UN warns attack on Yemen port threatens innocent civilians

UN warns a military attack or siege by Yemeni pro-government forces supported by US-backed, Saudi-led coalition on the port city of Hodeida will impact hundreds of thousands of innocent civilians.

2 min read
09 June, 2018
Pro-government forces in Yemen are preparing an assault on the Red Sea port [AFP]

The United Nations warned on Friday that a military attack or siege by Yemeni pro-government forces supported by a US-backed, Saudi-led coalition on the port city of Hodeida will impact hundreds of thousands of innocent civilians.

Humanitarian agencies in Yemen “fear, in a prolonged worst case, that as many as 250,000 people may lose everything — even their lives” in and around Hodeida, the UN Human Coordinator for Yemen Lise Grande said.

The UN and its partners estimate that as many as 600,000 civilians are currently living in and around Hodeida.

Government forces have been trying to seize rebel-held Hodeida, a vital lifeline from which most of Yemen’s population gets food and medicine.
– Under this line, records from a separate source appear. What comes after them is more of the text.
-- ==== Sys2Proof/Tests/Slice0.lean ====
section
/-! SUPPORT. Tests of the model on fixed values, and for each statement with hypotheses a case that meets them. Expected values come
from spec/95_test_vectors.md and spec/96_test_vectors_div.md, or are written out from the rule named. -/

open Sys2Proof Sys2Proof.Machine Sys2Proof.Safety

namespace Sys2Proof.Tests

/-- What a unit fresh from reset answers to one operation. -/
def oneAnswer (v : Vlen) (i : Instr) : List Response := responsesOf (exec i (State.resetWith v))

/-- A unit of 128 bits that waits for one request. -/
def waiting (q : Request) : State := (State.resetWith .v128).issue q

/-! WellFormed: one ill-formed term for each check. -/

theorem test_group_of_wrong_length_refused :
    Instr.wellFormed .v128 (.vdivU32 ⟨1, 0⟩ [1]) = false ∧ Instr.wellFormed .v256 (.vdivS64Bf ⟨1, 0⟩ [1, 2]) = false ∧
      Instr.wellFormed .v128 (.vdivU32 ⟨1, 0⟩ [1, 2]) = true := by decide

theorem test_frame_with_reserved_bit_refused :
    ({ emptyFrame 0x20 with d := 7 } : Request).reservedClear = false ∧ (emptyFrame 0x20).wellFormed .v128 = false := by decide

theorem test_frame_with_wrong_divisor_refused :
    ({ emptyFrame 0x01 with d := 7 } : Request).divisorFits = false ∧
      ({ emptyFrame 0x00 with d := 0x100000007 } : Request).divisorFits = false ∧
      ({ emptyFrame 0x04 with d := 0x100000007 } : Request).wellFormed .v128 = true := by decide

theorem test_frame_with_wrong_divider_refused :
    ({ emptyFrame 0x00 with magic := 7 } : Request).dividerFits = false ∧
      ({ emptyFrame 0x00 with ctl := 1 } : Request).dividerFits = false ∧
      ({ emptyFrame 0x01 with magic := 0x100000000 } : Request).dividerFits = false := by decide

theorem test_frame_with_wrong_numerator_refused :
    ({ emptyFrame 0x03 with n := 7, nv := [0, 0] } : Request).numeratorFits = false ∧
      ({ emptyFrame 0x02 with n := 0x100000000 } : Request).numeratorFits = false := by decide

theorem test_frame_with_wrong_group_refused :
    ({ emptyFrame 0x02 with nv := [0, 0] } : Request).groupLaneFits .v128 = false ∧
      ({ emptyFrame 0x03 with nv := [0] } : Request).groupLaneFits .v128 = false := by decide

/-- The Divider of 7 (41_generate.md R130), which meets every check below. -/
theorem test_divider_of_seven_accepted : (⟨0x24924925, 0x0042⟩ : Divider 32 .unsigned .branchfull).wellFormed = true := by decide

theorem test_shift_out_of_range_refused : (⟨0x24924925, 0x0060⟩ : Divider 32 .unsigned .branchfull).shiftInRange = false := by decide

theorem test_sentinel_without_flag_refused :
    (⟨0, 0x0003⟩ : Divider 32 .unsigned .branchfull).pow2IsSentinel = false ∧
      (⟨5, 0x0103⟩ : Divider 32 .unsigned .branchfull).pow2IsSentinel = false := by decide

theorem test_power_with_add_refused : (⟨0, 0x0143⟩ : Divider 32 .unsigned .branchfull).pow2ExcludesAdd = false := by decide

theorem test_unsigned_with_neg_refused : (⟨0, 0x0183⟩ : Divider 32 .unsigned .branchfull).unsignedNegClear = false := by decide

theorem test_branchfree_without_add_refused :
    (⟨0xCCCCCCCD, 0x0003⟩ : Divider 32 .unsigned .branchfree).branchfreeAdd = false := by decide

theorem test_signed_add_not_top_bit_refused :
    (⟨0x66666667, 0x0041⟩ : Divider 32 .signed .branchfull).signedAddIsTopBit = false := by decide

theorem test_divider_with_reserved_bit_refused :
    (⟨0x24924925, 0x0242⟩ : Divider 32 .unsigned .branchfull).reservedClear = false ∧
      (⟨0x24924925, 0x0062⟩ : Divider 32 .unsigned .branchfull).reservedClear = false := by decide

/-! Decode: words written out bit by bit from 30_encoding.md R60 (reserved 000, `BF`, `SGN`, `W64`, `FUNC`). -/

theorem test_decode_gen :
    decode .v128 { emptyFrame 0b00000000 with d := 0x8000000F } = .ok (.genU32 0x8000000F) ∧
    decode .v128 { emptyFrame 0b00000100 with d := 0x800000000000000F } = .ok (.genU64 0x800000000000000F) ∧
    decode .v128 { emptyFrame 0b00001000 with d := 0x8000000F } = .ok (.genS32 0x8000000F) ∧
    decode .v128 { emptyFrame 0b00001100 with d := 0x800000000000000F } = .ok (.genS64 0x800000000000000F) ∧
    decode .v128 { emptyFrame 0b00010000 with d := 0x8000000F } = .ok (.genU32Bf 0x8000000F) ∧
    decode .v128 { emptyFrame 0b00010100 with d := 0x800000000000000F } = .ok (.genU64Bf 0x800000000000000F) ∧
    decode .v128 { emptyFrame 0b00011000 with d := 0x8000000F } = .ok (.genS32Bf 0x8000000F) ∧
    decode .v128 { emptyFrame 0b00011100 with d := 0x800000000000000F } = .ok (.genS64Bf 0x800000000000000F) := by decide

theorem test_decode_strat :
    decode .v128 { emptyFrame 0b00000001 with magic := 0x8000000F, ctl := 0xFF42 } = .ok (.stratU32 ⟨0x8000000F, 0xFF42⟩) ∧
    decode .v128 { emptyFrame 0b00000101 with magic := 0x800000000000000F, ctl := 0xFF42 } = .ok (.stratU64 ⟨0x800000000000000F, 0xFF42⟩) ∧
    decode .v128 { emptyFrame 0b00001001 with magic := 0x8000000F, ctl := 0xFF42 } = .ok (.stratS32 ⟨0x8000000F, 0xFF42⟩) ∧
    decode .v128 { emptyFrame 0b00001101 with magic := 0x800000000000000F, ctl := 0xFF42 } = .ok (.stratS64 ⟨0x800000000000000F, 0xFF42⟩) ∧
    decode .v128 { emptyFrame 0b00010001 with magic := 0x8000000F, ctl := 0xFF42 } = .ok (.stratU32Bf ⟨0x8000000F, 0xFF42⟩) ∧
    decode .v128 { emptyFrame 0b00010101 with magic := 0x800000000000000F, ctl := 0xFF42 } = .ok (.stratU64Bf ⟨0x800000000000000F, 0xFF42⟩) ∧
    decode .v128 { emptyFrame 0b00011001 with magic := 0x8000000F, ctl := 0xFF42 } = .ok (.stratS32Bf ⟨0x8000000F, 0xFF42⟩) ∧
    decode .v128 { emptyFrame 0b00011101 with magic := 0x800000000000000F, ctl := 0xFF42 } = .ok (.stratS64Bf ⟨0x800000000000000F, 0xFF42⟩) := by decide

theorem test_decode_div :
    decode .v128 { emptyFrame 0b00000010 with magic := 0x8000000F, ctl := 0xFF42, n := 9 } =
      .ok (.divU32 ⟨0x8000000F, 0xFF42⟩ 9) ∧
    decode .v128 { emptyFrame 0b00000110 with magic := 0x800000000000000F, ctl := 0xFF42, n := 9 } =
      .ok (.divU64 ⟨0x800000000000000F, 0xFF42⟩ 9) ∧
    decode .v128 { emptyFrame 0b00001010 with magic := 0x8000000F, ctl := 0xFF42, n := 9 } =
      .ok (.divS32 ⟨0x8000000F, 0xFF42⟩ 9) ∧
    decode .v128 { emptyFrame 0b00001110 with magic := 0x800000000000000F, ctl := 0xFF42, n := 9 } =
      .ok (.divS64 ⟨0x800000000000000F, 0xFF42⟩ 9) ∧
    decode .v128 { emptyFrame 0b00010010 with magic := 0x8000000F, ctl := 0xFF42, n := 9 } =
      .ok (.divU32Bf ⟨0x8000000F, 0xFF42⟩ 9) ∧
    decode .v128 { emptyFrame 0b00010110 with magic := 0x800000000000000F, ctl := 0xFF42, n := 9 } =
      .ok (.divU64Bf ⟨0x800000000000000F, 0xFF42⟩ 9) ∧
    decode .v128 { emptyFrame 0b00011010 with magic := 0x8000000F, ctl := 0xFF42, n := 9 } =
      .ok (.divS32Bf ⟨0x8000000F, 0xFF42⟩ 9) ∧
    decode .v128 { emptyFrame 0b00011110 with magic := 0x800000000000000F, ctl := 0xFF42, n := 9 } =
      .ok (.divS64Bf ⟨0x800000000000000F, 0xFF42⟩ 9) := by decide

theorem test_decode_vdiv :
    decode .v128 { emptyFrame 0b00000011 with magic := 0x8000000F, ctl := 0xFF42, nv := [5, 6] } =
      .ok (.vdivU32 ⟨0x8000000F, 0xFF42⟩ [5, 6]) ∧
    decode .v128 { emptyFrame 0b00000111 with magic := 0x800000000000000F, ctl := 0xFF42, nv := [5, 6] } =
      .ok (.vdivU64 ⟨0x800000000000000F, 0xFF42⟩ [5, 6]) ∧
    decode .v128 { emptyFrame 0b00001011 with magic := 0x8000000F, ctl := 0xFF42, nv := [5, 6] } =
      .ok (.vdivS32 ⟨0x8000000F, 0xFF42⟩ [5, 6]) ∧
    decode .v128 { emptyFrame 0b00001111 with magic := 0x800000000000000F, ctl := 0xFF42, nv := [5, 6] } =
      .ok (.vdivS64 ⟨0x800000000000000F, 0xFF42⟩ [5, 6]) ∧
    decode .v128 { emptyFrame 0b00010011 with magic := 0x8000000F, ctl := 0xFF42, nv := [5, 6] } =
      .ok (.vdivU32Bf ⟨0x8000000F, 0xFF42⟩ [5, 6]) ∧
    decode .v128 { emptyFrame 0b00010111 with magic := 0x800000000000000F, ctl := 0xFF42, nv := [5, 6] } =
      .ok (.vdivU64Bf ⟨0x800000000000000F, 0xFF42⟩ [5, 6]) ∧
    decode .v128 { emptyFrame 0b00011011 with magic := 0x8000000F, ctl := 0xFF42, nv := [5, 6] } =
      .ok (.vdivS32Bf ⟨0x8000000F, 0xFF42⟩ [5, 6]) ∧
    decode .v128 { emptyFrame 0b00011111 with magic := 0x800000000000000F, ctl := 0xFF42, nv := [5, 6] } =
      .ok (.vdivS64Bf ⟨0x800000000000000F, 0xFF42⟩ [5, 6]) := by decide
The International Committee of the Red Cross said on Thursday it has pulled 71 staff members out of Yemen after a series of incidents and threats in the war-torn country.

Dominik Stillhart, ICRC’s director of operations, said that ICRC’s staff activities have been “blocked, threatened and directly targeted in recent weeks, and we see a vigorous attempt to instrumentalize our organization as a pawn in the conflict.”

The ICRC relocated the majority of its international staff from across Yemen to Djibouti, Marie Claire Feghali of the Red Cross told The Associated Press Friday.

“We have received threats from all sides… There is an overall degradation of the security in all the areas we operate in Sanaa, Saada, Taiz, Aden and Hodeida” provinces, she said.

She said the ICRC should receive safety guarantees from all parties of the conflict to get the staff back again to Yemen. She said the ICRC still has close to 450 staff members in Yemen.

Read more: The magical thinking behind an attack on Hodeida

In April, unidentified armed men shot dead a humanitarian aid worker from the ICRC in Yemen’s southwestern province of Taiz.

Yemen’s civil war has raged since March 2015 between Shia rebels, known as Houthis, and government forces backed by the Saudi-led coalition.

The three-year conflict has killed more than 10,000 people and displaced more than 3 million. It has also damaged Yemen’s infrastructure, crippled its health system and pushed it to the brink of famine.

The UN considers Yemen to be the world’s worst humanitarian crisis, with more than 22.2 million people in need of assistance. Malnutrition, cholera and other diseases have killed or sickened thousands of civilians over the years.